We have not gone to 128 bits because there is a cost for doing so and we don't really need it. There's a whole bunch of reasons for the cost. At the hardware level we use parallel buses. That means that every bit gets it's own data line. If two wires touch then the computer stops working. If two wires even just get too close then there's crosstalk and your computer becomes unreliable. Routing all those wires across the motherboard to connect the CPU, memory, PCI buses, etc. becomes a problem the wider the bus is. An 8-bit bus is easy to design. 16 bits is also pretty easy. 32 bits starts to get troublesome. 64 bits is downright tricky. This is also a problem for chip design internally, for similar reasons.
Ok, so why even go to 64 bits then? Well, with 32 bits you can only count to 4 billion. If you have a file that you want to reference a particular byte of data in then your file can only be 4 gigabytes in size. If you have memory addresses that you want to reference then you can only have 4GBytes of memory and still be able to reference each byte individually. Lots of people want to use files more than 4GB in size or have more than 4GB of memory in their computers. Yes, there's tricks like using two 32-bit registers to hold a single 64-bit number, but now things like your math libraries and other code at the software level get complicated and slow. Worst case they have to do twice as much work and run half as fast. It is worth it to go to 64 bit buses and let the hardware do most of the work, even though it makes the hardware a bit harder to design and more expensive to build.

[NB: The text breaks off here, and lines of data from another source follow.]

/-- A connection that is not FREE (R388, R389). -/
structure Conn where
  /-- Bytes 0–127 as CONN_SETUP wrote them, with the fields of a move replaced (R391). -/
  ctx : List Byte
  state : Nat
  version : Nat
  slice : Nat
  epoch : Nat
  sendPsn : Nat
  expected : Nat
  work : List Work
  /-- Packets that are not acknowledged, oldest first; those not sent yet stand last. -/
  pkts : List Pkt
  /-- Going back: the next PSN to resend (R406). -/
  cursor : Option Nat
  /-- The send ring: HEAD, TAIL, STATE, ERROR, ERROR_INDEX, what is fetched, and the entries not done. -/
  head : Nat
  tail : Nat
  rstate : Nat
  rerror : Nat
  rindex : Nat
  q : QSt
  ents : List SendEnt
  nextTag : Nat
  /-- Congestion control (R414): Mb/s, growth events, ALPHA in 1/65536, and the line times in ns of the last cut,
  growth event and decay, the bytes sent and whether a mark has come since the growth event, and the line time
  before which no paced packet is sent, in ps. -/
  rate : Nat
  streak : Nat
  alpha : Nat
  tCut : Option Nat
  growAt : Nat
  growBytes : Nat
  growMark : Bool
  decayAt : Nat
  paceAt : Nat
  /-- The retransmission timer (R406): its value in µs, the line time in ns at which it ends, and the expiries
  without progress. -/
  rto : Nat
  rtoAt : Option Nat
  tries : Nat
  /-- HELLOs sent in CONNECTING and the line time of the next (R389). -/
  hellos : Nat
  helloAt : Nat
  /-- A pause: the line time of its end, the PSN to go back to, and whether a TIMED_FULL began it (R395, R406). -/
  pause : Option (Nat × Nat × Bool)
  /-- The receiver (R404, R405, R415): packets accepted since the last ACK, the line time of the first of them, CE
  marks, and the line time of the SEQ_GAP sent for this EXPECTED. -/
  accepted : Nat
  ackFrom : Option Nat
  marks : Nat
  gap : Option Nat
  todo : List Todo
  /-- FLUSHes whose notices wait for DONE (R439): the ring index after the notice, and the PSN. -/
  notices : List (Nat × Nat)
  /-- Answers that wait to be sent, oldest first, and the time before which nothing is sent on the connection (R395). -/
  out : List Answer
  quiet : Option Nat
  /-- The slice and address of the last byte written to the host since the last FLUSH_ACK (R407). -/
  lastWrite : Option (Nat × Nat)
  /-- CONN_CLOSE runs, for the sender of the command (R389). -/
  closing : Option Origin
  deriving DecidableEq, Repr

/-- A region table entry (R396). -/
structure Region where
  valid : Bool
  lead : Bool
  mpi : Bool
  timed : Bool
  read : Bool
  write : Bool
  gen : Nat
  slice : Nat
  base : Nat
  length : Nat
  deriving DecidableEq, Repr

/-- A region that has never been registered. -/
def Region.init : Region := ⟨false, false, false, false, false, false, 0, 0, 0, 0⟩

/-- A held timed write (R409, R411): its identifier, connection, region, the line time of its placement in ns, offset
and data. -/
structure HeldWrite where
  id : Nat
  conn : Nat
  region : Nat
  due : Int
  addr : Nat
  data : List Byte
  deriving DecidableEq, Repr

/-- The Shardo transport (R382–R423). -/
structure Shx where
  conns : List (Nat × Conn)
  regions : List (Nat × Region)
  /-- Cached contexts and region entries, the most recently used first (R393, R397). -/
  cache : List Nat
  rcache : List Nat
  /-- Connections whose context is not in host memory as it stands (R393). -/
  dirty : List Nat
  /-- The miss buffer (R394), oldest first: the connection, the region that is missing if one is, and the packet. -/
  parked : List (Nat × Option Nat × PFrame)
  /-- Doorbells that wait for their context (R394): the connection and its TAIL. -/
  doorWait : List (Nat × Nat)
  /-- Held timed writes in placement order, and the due times of the last four placed (R411). -/
  held : List HeldWrite
  nextHeld : Nat
  placed : List Int
  /-- The line time of the last RESYNC by connection number (R392). -/
  resync : List (Nat × Nat)
  /-- The region share words written since SERVICE mode began, by slice × 2 + word (R396). -/
  shares : List (Nat × Word)
  /-- Packets that a failed connection has given up: the command of U17 and the connection (R432). -/
  lost : List (Nat × Nat)
  /-- The arguments of the SHX_CMD whose argument read is outstanding (R418). -/
  args : List Byte
  /-- Regions whose REGION_DEREGISTER waits for placements, with its sender (R398). -/
  dereg : List (Nat × Origin)
  /-- The line time in ns at which a hold of U16 began, and the time that holds have taken: the timers of the connections
  stand meanwhile (R420). -/
  heldAt : Option Nat
  heldNs : Nat
  deriving DecidableEq, Repr

/-- How far an NVMe command with a range-lock entry has come (R430–R437). -/
inductive NvPhase
  /-- An earlier entry overlaps its range (R433). -/
  | stalled
  /-- Its PRP list is read: the address of the next part, and the pages that are known. -/
  | list (addr : Nat) (pages : List Nat)
  /-- Its data is read from these pages. -/
  | data (pages : List Nat)
  /-- A Flush, or the FLUSH of FUA, waits for packets that come before it (R430, R431). -/
  | before
  /-- Every packet has been handed to U16. -/
  | sent
  /-- It has finished, and waits for room in its completion queue (R437). -/
  | finished
  deriving DecidableEq, Repr

/-- A range-lock entry (R433): the submission queue and command it belongs to, or the rope of a record (R442). -/
structure NvLock where
  id : Nat
  sq : Option Nat
  cid : Nat
  rope : Nat
  op : Nat
  nss : List Nat
  lba : Nat
  blocks : Nat
  fua : Bool
  prp1 : Nat
  prp2 : Nat
  phase : NvPhase
  /-- FLUSHes have been issued. -/
  flushed : Bool
  deriving DecidableEq, Repr

/-- A submission queue: its base, entries, completion queue, the next entry to fetch, its tail, and the entry reads that
are outstanding. -/
structure NvSq where
  base : Nat
  size : Nat
  cq : Nat
  head : Nat
  tail : Nat
  asked : Nat
  deriving DecidableEq, Repr

/-- A completion queue: its base, entries, host head, device tail, phase tag, and its interrupt. -/
structure NvCq where
  base : Nat
  size : Nat
  head : Nat
  tail : Nat
  phase : Bool
  ien : Bool
  vector : Nat
  deriving DecidableEq, Repr

/-- A completion that waits for room in its queue (R437): the completion queue, the submission queue, the command,
its status and Dword 0, and the range-lock entry that holds it. -/
structure NvDone where
  cq : Nat
  sq : Nat
  cid : Nat
  status : Nat
  dw0 : Nat
  lock : Option Nat
  deriving DecidableEq, Repr

/-- A publish that a recorder has to record (R441). -/
structure NvRec where
  rope : Nat
  cycle : Nat
  stamp : Nat
  mode : Nat
  missing : Nat
  lost : Nat
  deriving DecidableEq, Repr

/-- An I/O entry that has been fetched (R433): its submission queue, and its bytes once its read has completed. -/
structure NvFetched where
  sq : Nat
  entry : Option (List Byte)
  deriving DecidableEq, Repr

/-- The storage front end (R424–R447). -/
structure Nvf where
  /-- CC, CSTS, AQA, ASQ and ACQ of the controller (R425). -/
  cc : Nat
  csts : Nat
  aqa : Nat
  asq : Nat
  acq : Nat
  sqs : List (Nat × NvSq)
  cqs : List (Nat × NvCq)
  /-- Range-lock entries in fetch order. -/
  locks : List NvLock
  nextId : Nat
  /-- I/O entries fetched, in fetch order, that have not met their lock check (R433), and the submission queue that was fetched
  from last (R424). -/
  fetched : List NvFetched
  turn : Nat
  /-- Completions held for room, in the order in which their commands finished. -/
  held : List NvDone
  /-- Features by identifier (R424). -/
  features : List (Nat × Nat)
  /-- Asynchronous Event Requests held, and the namespaces whose change has not been announced. -/
  aers : List Nat
  changed : List Nat
  /-- SMART counts since the last controller reset: blocks of 512 B read and written, commands read and written. -/
  smart : List Nat
  /-- Publishes that recorders have to record. -/
  recDue : List NvRec
  deriving DecidableEq, Repr

/-- A message in lane 12 (R451, R457): its request queue, its operation, its STATUS as its first block entered, the
key it runs under, what its key's loss makes of its tag, its entry and its source data. -/
structure LaneMsg where
  q : Nat
  op : Nat
  status : Nat
  key : List Byte
  /-- 0, or what the tag differs by from the one that would verify, in its first 8 bytes (R452). -/
  spoil : Nat
  entry : List Byte
  data : List Byte
  deriving DecidableEq, Repr

/-- The integrity engine (R448–R471): the key store, the messages in lane 12 and the health of the entropy source. -/
structure Ige where
  keys : List (Nat × List Byte)
  /-- Slots whose word in the key store has an uncorrectable error that no read has met yet (R452). -/
  badKeys : List Nat
  /-- The request queue that had the last turn (R459). -/
  turn : Nat
  msgs : List LaneMsg
  rngFault : Bool
  deriving DecidableEq, Repr

/-- What an entry to Bivouac keeps (R479, R486): the retained table and CXE banks, the SEAL of the applied
configuration image, the buckets of each half, the first bank and the number of banks of each exact-match table, and the
signature of each retained bank, a CXE bank under its number plus 32. -/
structure Kept where
  table : Nat
  cxe : Nat
  imgSeal : List Byte
  geometry : List (Nat × Nat × Nat)
  sigs : List (Nat × Nat)
  deriving DecidableEq, Repr

/-- The power controller (R472–R491): what no register shows. -/
structure Pwr where
  /-- The device is Off (R472, R581). -/
  off : Bool
  /-- The transition that runs: 1 to SUMMIT, 2 to CAMP, 3 the entry to Bivouac, 4 a wake (R485). -/
  run : Option Nat
  /-- The WAKE_CAUSE of the pending request. -/
  pendCause : Nat
  kept : Option Kept
  /-- Clocks that Camp has stopped (R474). -/
  stopped : List Nat
  /-- The spread depth in force of each spread-eligible clock, by its bit in PWR_SPREAD (R477). -/
  spread : List Nat
  /-- The PLLs that have not taken the PWR_SPREAD written last, by bit (R477). -/
  spreadDue : Nat
  /-- The tick at which Camp was entered, and by clock the last tick in Camp in which its units had work (R474). -/
  campAt : Nat
  workAt : List (Nat × Nat)
  deriving DecidableEq, Repr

Going to 128 bits would make the hardware extremely hard to design and build, as well as expensive. At the same time going from 64 bits to 128 bits on address buses and integers doesn't buy you nearly the gains that going from 32 to 64 bits did. With 64 bits you can reference data in files that are up to 18,446,744,073,709,551,616 bytes in size, or individually address over 18 thousand terabytes of memory. Very few people have files that big or computers with that much memory. (yet.) Maybe we'll get there some day, but for now it isn't worth the costs.